Concepedia

TLDR

Unsafe work environments have clear consequences for individuals and organizations, yet the literature lacks theoretical and empirical integration, leaving a gap in understanding what is known and what remains to be learned about workplace safety. This review aims to address these shortcomings by integrating theory and evidence. The authors first define workplace safety and develop an integrated safety model (ISM) summarizing theoretical expectations, then conduct a targeted literature review comparing empirical findings to the ISM. The review identifies gaps between theory and research and offers recommendations for future theoretical and empirical work to guide and integrate workplace safety research.

Abstract

Unsafe work environments have clear consequences for both individuals and organizations. As such, an ever-expanding research base is providing a greater understanding of the factors that affect workplace safety across organizational levels.
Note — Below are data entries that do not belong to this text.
-- ==== Sys2Proof/Laws/PiecesFabric.lean ====
section
/-! SUPPORT. The pieces of state that the operations of Machine/Fabric.lean can write, and the frames of its commands. -/

set_option linter.unusedSimpArgs false

namespace Sys2Proof.Machine

theorem Act.fabPerform_pieces {F : Foot} {op : Nat} {len : Nat} {fva : Nat} {key : Nat} {a : Word} {b : Word} {payload : List Byte} {k : FabRsp → Act} (hL : (Foot.whole [.regs, .mem, .errs, .lpErr, .chUe, .host, .store, .acc, .health, .leash, .trigs, .log, .recUsed, .recDrop, .recd, .attn, .flash, .emitted]).le F) (hc_k : ∀ y0, (k y0).In F) : (Act.fabPerform op len fva key a b payload k).In F := by
  unfold Act.fabPerform
  repeat' first
    | with_reducible first
      | exact Act.nil_in
      | exact Act.skip_in
      | apply Act.cons_in
      | apply Act.seq_in
      | (apply Act.get_in; intro _)
      | (apply Act.when_in; intro _)
      | apply Act.ite_in
      | (apply Act.each_in; intro _ _)
      | (refine Act.atomicAt_pieces (Foot.sub hL (by decide)) ?_ <;> intros)
      | (exact Act.incF_in (Foot.has hL (by decide) _))
      | (refine Act.readLines_pieces (Foot.sub hL (by decide)) ?_ <;> intros)
      | (exact Act.setF_in (Foot.has hL (by decide) _))
      | (refine Act.writeLines_pieces (Foot.sub hL (by decide)) ?_ <;> intros)
      | exact hc_k _
    | dsimp only
    | split

theorem Act.fabSendReq_pieces {F : Foot} {node : Nat} {q : OutReq} (hL : (Foot.whole [.emitted]).le F) : (Act.fabSendReq node q).In F := by
  unfold Act.fabSendReq
  repeat' first
    | with_reducible first
      | exact Act.nil_in
      | exact Act.skip_in
      | apply Act.cons_in
      | apply Act.seq_in
      | (apply Act.get_in; intro _)
      | (apply Act.when_in; intro _)
      | apply Act.ite_in
      | (apply Act.each_in; intro _ _)
      | (exact Act.fabFrame_pieces (Foot.sub hL (by decide)))
    | dsimp only
    | split

theorem Act.fabSendNop_pieces {F : Foot} {node : Nat} {syn : Bool} (hL : (Foot.whole [.emitted]).le F) : (Act.fabSendNop node syn).In F := by
  unfold Act.fabSendNop
  repeat' first
    | with_reducible first
      | exact Act.nil_in
      | exact Act.skip_in
      | apply Act.cons_in
      | apply Act.seq_in
      | (apply Act.get_in; intro _)
      | (apply Act.when_in; intro _)
      | apply Act.ite_in
      | (apply Act.each_in; intro _ _)
      | (exact Act.fabFrame_pieces (Foot.sub hL (by decide)))
    | dsimp only
    | split

theorem Act.fabAck_pieces {F : Foot} {node : Nat} {syn : Bool} {valid : Bool} {psn : Nat} {status : Nat} {wrap : Bool} {viol : Bool} {payload : List Byte} (hL : (Foot.whole [.conns, .emitted]).le F) : (Act.fabAck node syn valid psn status wrap viol payload).In F := by
  unfold Act.fabAck
  repeat' first
    | with_reducible first
      | exact Act.nil_in
      | exact Act.skip_in
      | apply Act.cons_in
      | apply Act.seq_in
      | (apply Act.get_in; intro _)
      | (apply Act.when_in; intro _)
      | apply Act.ite_in
      | (apply Act.each_in; intro _ _)
      | (exact Act.fabFrame_pieces (Foot.sub hL (by decide)))
      | (exact Act.modConns_in (Foot.has hL (by decide) _))
    | dsimp only
    | split

theorem Act.fabNoConn_pieces {F : Foot} {node : Nat} {syn : Bool} (hL : (Foot.whole [.regs, .conns, .emitted]).le F) : (Act.fabNoConn node syn).In F := by
  unfold Act.fabNoConn
  repeat' first
    | with_reducible first
      | exact Act.nil_in
      | exact Act.skip_in
      | apply Act.cons_in
      | apply Act.seq_in
      | (apply Act.get_in; intro _)
      | (apply Act.when_in; intro _)
      | apply Act.ite_in
      | (apply Act.each_in; intro _ _)
      | (exact Act.fabAck_pieces (Foot.sub hL (by decide)))
      | (exact Act.incF_in (Foot.has hL (by decide) _))
    | dsimp only
    | split

theorem Act.fabStale_pieces {F : Foot} {node : Nat} (hL : (Foot.whole [.regs, .conns, .emitted]).le F) : (Act.fabStale node).In F := by
  unfold Act.fabStale
  repeat' first
    | with_reducible first
      | exact Act.nil_in
      | exact Act.skip_in
      | apply Act.cons_in
      | apply Act.seq_in
      | (apply Act.get_in; intro _)
      | (apply Act.when_in; intro _)
      | apply Act.ite_in
      | (apply Act.each_in; intro _ _)
      | (exact Act.fabNoConn_pieces (Foot.sub hL (by decide)))
      | (exact Act.incF_in (Foot.has hL (by decide) _))
    | dsimp only
    | split

theorem Act.fabStat_pieces {F : Foot} (hL : (Foot.whole [.regs]).le F) : (Act.fabStat).In F := by
  unfold Act.fabStat
  repeat' first
    | with_reducible first
      | exact Act.nil_in
      | exact Act.skip_in
      | apply Act.cons_in
      | apply Act.seq_in
      | (apply Act.get_in; intro _)
      | (apply Act.when_in; intro _)
      | apply Act.ite_in
      | (apply Act.each_in; intro _ _)
      | (exact Act.setF_in (Foot.has hL (by decide) _))
    | dsimp only
    | split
However, despite scientific advances, the workplace safety literature suffers from a lack of theoretical and empirical integration that makes it difficult for organizational scientists to gain a comprehensive sense of (a) what we currently know about workplace safety and (b) what we have yet to learn. This review addresses these shortcomings. First, the authors provide a formal definition of workplace safety and then create an integrated safety model (ISM) based on existing theory to summarize current theoretical expectations with regard to workplace safety. Second, the authors conduct a targeted review of the safety literature and compare extant empirical findings with the ISM. Finally, the authors use the results of this review to articulate gaps between theory and research and then make recommendations for both theoretical and empirical improvements to guide and integrate future workplace safety research.